## Exercise goal
Report back every line of the entries that contains "bytes", exactly as written.

(Collected data entries)
[Start of section]

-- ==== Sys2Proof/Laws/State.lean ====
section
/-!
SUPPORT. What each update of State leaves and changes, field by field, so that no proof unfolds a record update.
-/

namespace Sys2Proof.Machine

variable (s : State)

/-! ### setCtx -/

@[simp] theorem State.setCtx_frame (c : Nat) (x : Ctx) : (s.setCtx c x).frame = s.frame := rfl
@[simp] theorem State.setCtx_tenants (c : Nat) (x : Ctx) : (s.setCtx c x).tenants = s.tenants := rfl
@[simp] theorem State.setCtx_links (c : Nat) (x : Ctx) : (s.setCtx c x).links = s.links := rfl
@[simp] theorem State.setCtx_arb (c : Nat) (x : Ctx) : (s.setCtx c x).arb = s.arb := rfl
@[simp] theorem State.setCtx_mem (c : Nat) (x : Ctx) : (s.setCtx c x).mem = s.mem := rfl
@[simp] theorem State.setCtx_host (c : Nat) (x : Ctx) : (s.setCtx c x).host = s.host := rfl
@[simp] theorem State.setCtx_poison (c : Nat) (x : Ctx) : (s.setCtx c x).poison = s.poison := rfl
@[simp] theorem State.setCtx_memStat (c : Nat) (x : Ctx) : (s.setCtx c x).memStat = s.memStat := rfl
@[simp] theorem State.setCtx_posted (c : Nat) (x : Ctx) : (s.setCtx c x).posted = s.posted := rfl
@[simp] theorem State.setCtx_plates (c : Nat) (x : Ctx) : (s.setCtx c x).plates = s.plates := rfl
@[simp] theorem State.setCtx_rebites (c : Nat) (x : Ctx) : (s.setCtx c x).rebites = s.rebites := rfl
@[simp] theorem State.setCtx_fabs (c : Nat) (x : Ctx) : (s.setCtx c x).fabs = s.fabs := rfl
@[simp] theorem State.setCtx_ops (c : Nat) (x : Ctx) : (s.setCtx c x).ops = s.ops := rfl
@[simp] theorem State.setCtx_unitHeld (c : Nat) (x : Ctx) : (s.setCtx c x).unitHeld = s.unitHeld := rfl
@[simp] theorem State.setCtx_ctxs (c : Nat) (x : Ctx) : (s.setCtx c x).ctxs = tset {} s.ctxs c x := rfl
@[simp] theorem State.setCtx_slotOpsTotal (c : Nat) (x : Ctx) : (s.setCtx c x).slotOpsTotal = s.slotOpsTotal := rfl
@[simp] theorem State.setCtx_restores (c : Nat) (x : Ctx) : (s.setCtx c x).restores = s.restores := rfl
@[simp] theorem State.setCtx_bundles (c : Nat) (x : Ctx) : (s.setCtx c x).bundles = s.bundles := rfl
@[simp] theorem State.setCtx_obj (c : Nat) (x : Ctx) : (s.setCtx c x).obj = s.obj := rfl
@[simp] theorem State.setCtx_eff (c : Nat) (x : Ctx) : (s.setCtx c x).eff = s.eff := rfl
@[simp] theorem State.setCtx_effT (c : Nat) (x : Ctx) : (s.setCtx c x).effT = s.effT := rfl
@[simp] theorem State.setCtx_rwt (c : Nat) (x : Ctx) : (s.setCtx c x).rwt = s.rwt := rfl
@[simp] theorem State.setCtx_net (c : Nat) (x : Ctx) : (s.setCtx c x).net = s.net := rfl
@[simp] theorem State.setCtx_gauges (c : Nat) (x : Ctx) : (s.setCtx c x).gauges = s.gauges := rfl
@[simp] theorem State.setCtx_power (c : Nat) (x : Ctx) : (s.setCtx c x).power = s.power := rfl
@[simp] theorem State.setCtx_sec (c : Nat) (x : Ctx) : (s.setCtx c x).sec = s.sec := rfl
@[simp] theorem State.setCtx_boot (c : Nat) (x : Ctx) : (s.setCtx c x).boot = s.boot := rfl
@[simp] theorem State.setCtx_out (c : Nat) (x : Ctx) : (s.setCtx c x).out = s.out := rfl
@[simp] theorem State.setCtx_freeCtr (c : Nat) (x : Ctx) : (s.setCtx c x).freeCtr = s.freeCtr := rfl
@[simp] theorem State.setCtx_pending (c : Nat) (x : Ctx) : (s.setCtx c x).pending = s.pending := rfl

[End of section]
[Start of section]

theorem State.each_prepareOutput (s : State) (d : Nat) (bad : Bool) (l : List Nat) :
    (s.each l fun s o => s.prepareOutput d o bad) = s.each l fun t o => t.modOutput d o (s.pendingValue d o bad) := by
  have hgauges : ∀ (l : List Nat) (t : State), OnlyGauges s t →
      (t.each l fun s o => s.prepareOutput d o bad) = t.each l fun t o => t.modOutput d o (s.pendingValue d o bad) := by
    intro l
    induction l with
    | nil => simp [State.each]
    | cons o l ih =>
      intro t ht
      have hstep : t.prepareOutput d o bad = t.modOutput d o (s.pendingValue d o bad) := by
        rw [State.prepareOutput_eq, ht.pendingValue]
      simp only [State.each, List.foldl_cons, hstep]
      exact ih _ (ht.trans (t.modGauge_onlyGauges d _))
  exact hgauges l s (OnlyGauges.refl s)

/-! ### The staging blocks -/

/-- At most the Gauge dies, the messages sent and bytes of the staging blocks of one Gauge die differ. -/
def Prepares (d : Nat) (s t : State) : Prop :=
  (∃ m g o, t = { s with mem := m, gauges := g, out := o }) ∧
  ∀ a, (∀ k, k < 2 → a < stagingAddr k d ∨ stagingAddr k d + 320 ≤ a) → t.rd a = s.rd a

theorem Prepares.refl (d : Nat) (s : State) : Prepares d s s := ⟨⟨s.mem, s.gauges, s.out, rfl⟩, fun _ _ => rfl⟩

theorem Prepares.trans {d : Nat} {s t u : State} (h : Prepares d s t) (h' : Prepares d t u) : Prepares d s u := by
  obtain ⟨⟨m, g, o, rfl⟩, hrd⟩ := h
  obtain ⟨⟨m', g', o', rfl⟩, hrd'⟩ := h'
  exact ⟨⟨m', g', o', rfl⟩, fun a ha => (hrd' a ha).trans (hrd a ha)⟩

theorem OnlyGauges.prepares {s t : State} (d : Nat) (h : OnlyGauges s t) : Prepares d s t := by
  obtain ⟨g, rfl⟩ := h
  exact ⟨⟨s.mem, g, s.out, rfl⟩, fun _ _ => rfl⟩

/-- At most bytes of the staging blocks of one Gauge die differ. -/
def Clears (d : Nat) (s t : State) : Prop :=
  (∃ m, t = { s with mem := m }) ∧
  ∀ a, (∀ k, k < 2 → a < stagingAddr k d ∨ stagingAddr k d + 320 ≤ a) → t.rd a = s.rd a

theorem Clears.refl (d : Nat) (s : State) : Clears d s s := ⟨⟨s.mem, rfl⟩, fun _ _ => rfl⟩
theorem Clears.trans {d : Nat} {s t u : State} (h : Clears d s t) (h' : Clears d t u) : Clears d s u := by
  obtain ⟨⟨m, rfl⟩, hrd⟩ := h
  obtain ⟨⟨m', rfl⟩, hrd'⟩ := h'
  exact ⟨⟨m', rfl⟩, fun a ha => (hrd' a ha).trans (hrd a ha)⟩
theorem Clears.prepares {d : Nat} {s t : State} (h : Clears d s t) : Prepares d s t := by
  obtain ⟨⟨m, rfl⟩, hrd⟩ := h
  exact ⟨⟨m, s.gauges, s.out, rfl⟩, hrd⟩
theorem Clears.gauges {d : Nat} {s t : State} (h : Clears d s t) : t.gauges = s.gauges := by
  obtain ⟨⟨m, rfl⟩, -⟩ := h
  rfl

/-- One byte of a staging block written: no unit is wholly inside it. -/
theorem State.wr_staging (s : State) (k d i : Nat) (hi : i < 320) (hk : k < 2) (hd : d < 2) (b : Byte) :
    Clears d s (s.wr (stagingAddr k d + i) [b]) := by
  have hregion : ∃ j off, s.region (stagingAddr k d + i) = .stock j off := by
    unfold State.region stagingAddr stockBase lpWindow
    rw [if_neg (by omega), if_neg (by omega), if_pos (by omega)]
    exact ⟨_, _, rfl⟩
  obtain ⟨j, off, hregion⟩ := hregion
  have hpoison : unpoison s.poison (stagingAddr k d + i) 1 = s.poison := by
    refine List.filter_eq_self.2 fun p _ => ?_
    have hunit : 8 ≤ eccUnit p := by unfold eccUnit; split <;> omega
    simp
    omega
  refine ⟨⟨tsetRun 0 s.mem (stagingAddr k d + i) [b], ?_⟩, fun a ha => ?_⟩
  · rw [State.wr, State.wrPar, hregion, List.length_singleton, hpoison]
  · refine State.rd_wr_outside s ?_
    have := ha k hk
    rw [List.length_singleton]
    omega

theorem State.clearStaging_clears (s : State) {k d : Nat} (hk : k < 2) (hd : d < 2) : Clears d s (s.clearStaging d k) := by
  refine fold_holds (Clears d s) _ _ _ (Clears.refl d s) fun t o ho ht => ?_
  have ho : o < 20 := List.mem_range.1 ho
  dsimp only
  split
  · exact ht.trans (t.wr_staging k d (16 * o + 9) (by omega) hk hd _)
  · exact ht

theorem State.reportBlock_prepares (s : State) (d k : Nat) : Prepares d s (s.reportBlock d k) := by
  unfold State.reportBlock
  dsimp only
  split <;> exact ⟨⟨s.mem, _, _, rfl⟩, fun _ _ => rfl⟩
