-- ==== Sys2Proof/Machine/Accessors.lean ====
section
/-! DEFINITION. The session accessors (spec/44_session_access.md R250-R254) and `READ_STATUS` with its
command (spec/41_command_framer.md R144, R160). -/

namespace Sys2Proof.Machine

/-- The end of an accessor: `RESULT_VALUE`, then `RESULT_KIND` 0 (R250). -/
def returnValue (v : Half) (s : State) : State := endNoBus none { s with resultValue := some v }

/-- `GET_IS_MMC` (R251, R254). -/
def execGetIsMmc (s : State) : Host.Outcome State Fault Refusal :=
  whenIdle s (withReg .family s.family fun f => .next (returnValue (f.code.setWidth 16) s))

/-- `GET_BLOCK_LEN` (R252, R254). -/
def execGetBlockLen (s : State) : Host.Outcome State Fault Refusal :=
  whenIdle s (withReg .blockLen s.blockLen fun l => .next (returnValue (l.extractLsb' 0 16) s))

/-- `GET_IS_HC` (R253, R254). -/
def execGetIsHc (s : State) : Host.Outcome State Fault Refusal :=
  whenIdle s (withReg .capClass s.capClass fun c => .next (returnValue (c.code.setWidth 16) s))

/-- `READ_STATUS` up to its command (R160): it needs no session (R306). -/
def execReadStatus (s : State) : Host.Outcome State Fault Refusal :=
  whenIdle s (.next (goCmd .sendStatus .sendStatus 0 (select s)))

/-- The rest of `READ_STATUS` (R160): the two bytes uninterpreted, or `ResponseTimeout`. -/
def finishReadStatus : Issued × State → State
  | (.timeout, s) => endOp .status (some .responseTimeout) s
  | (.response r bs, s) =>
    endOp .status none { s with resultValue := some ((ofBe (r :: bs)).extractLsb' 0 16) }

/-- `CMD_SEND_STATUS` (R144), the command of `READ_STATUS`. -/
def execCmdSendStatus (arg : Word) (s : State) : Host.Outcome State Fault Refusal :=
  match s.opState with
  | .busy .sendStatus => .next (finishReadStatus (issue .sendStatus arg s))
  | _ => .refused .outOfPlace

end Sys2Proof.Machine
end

[End of section]
[Start of section]

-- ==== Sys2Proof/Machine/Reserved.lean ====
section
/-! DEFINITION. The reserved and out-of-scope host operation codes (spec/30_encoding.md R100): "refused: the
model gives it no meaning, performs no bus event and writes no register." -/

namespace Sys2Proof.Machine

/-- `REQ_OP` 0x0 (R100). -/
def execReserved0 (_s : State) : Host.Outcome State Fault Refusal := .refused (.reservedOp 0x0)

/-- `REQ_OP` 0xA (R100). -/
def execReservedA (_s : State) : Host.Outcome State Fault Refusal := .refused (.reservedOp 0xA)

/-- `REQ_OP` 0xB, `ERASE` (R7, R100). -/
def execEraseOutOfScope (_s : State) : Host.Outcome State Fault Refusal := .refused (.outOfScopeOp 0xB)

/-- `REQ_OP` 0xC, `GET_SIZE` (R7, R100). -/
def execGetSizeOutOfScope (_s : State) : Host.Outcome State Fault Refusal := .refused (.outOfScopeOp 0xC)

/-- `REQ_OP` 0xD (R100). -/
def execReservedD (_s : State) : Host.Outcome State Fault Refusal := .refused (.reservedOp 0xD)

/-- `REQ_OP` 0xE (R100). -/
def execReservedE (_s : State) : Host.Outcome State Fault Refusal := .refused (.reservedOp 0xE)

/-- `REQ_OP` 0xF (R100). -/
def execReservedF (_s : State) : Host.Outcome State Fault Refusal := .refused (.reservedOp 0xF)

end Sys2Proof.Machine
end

[End of section]

## Written solution
/-- At most the Gauge dies, the messages sent and bytes of the staging blocks of one Gauge die differ. -/
/-- At most bytes of the staging blocks of one Gauge die differ. -/
/-- The rest of `READ_STATUS` (R160): the two bytes uninterpreted, or `ResponseTimeout`. -/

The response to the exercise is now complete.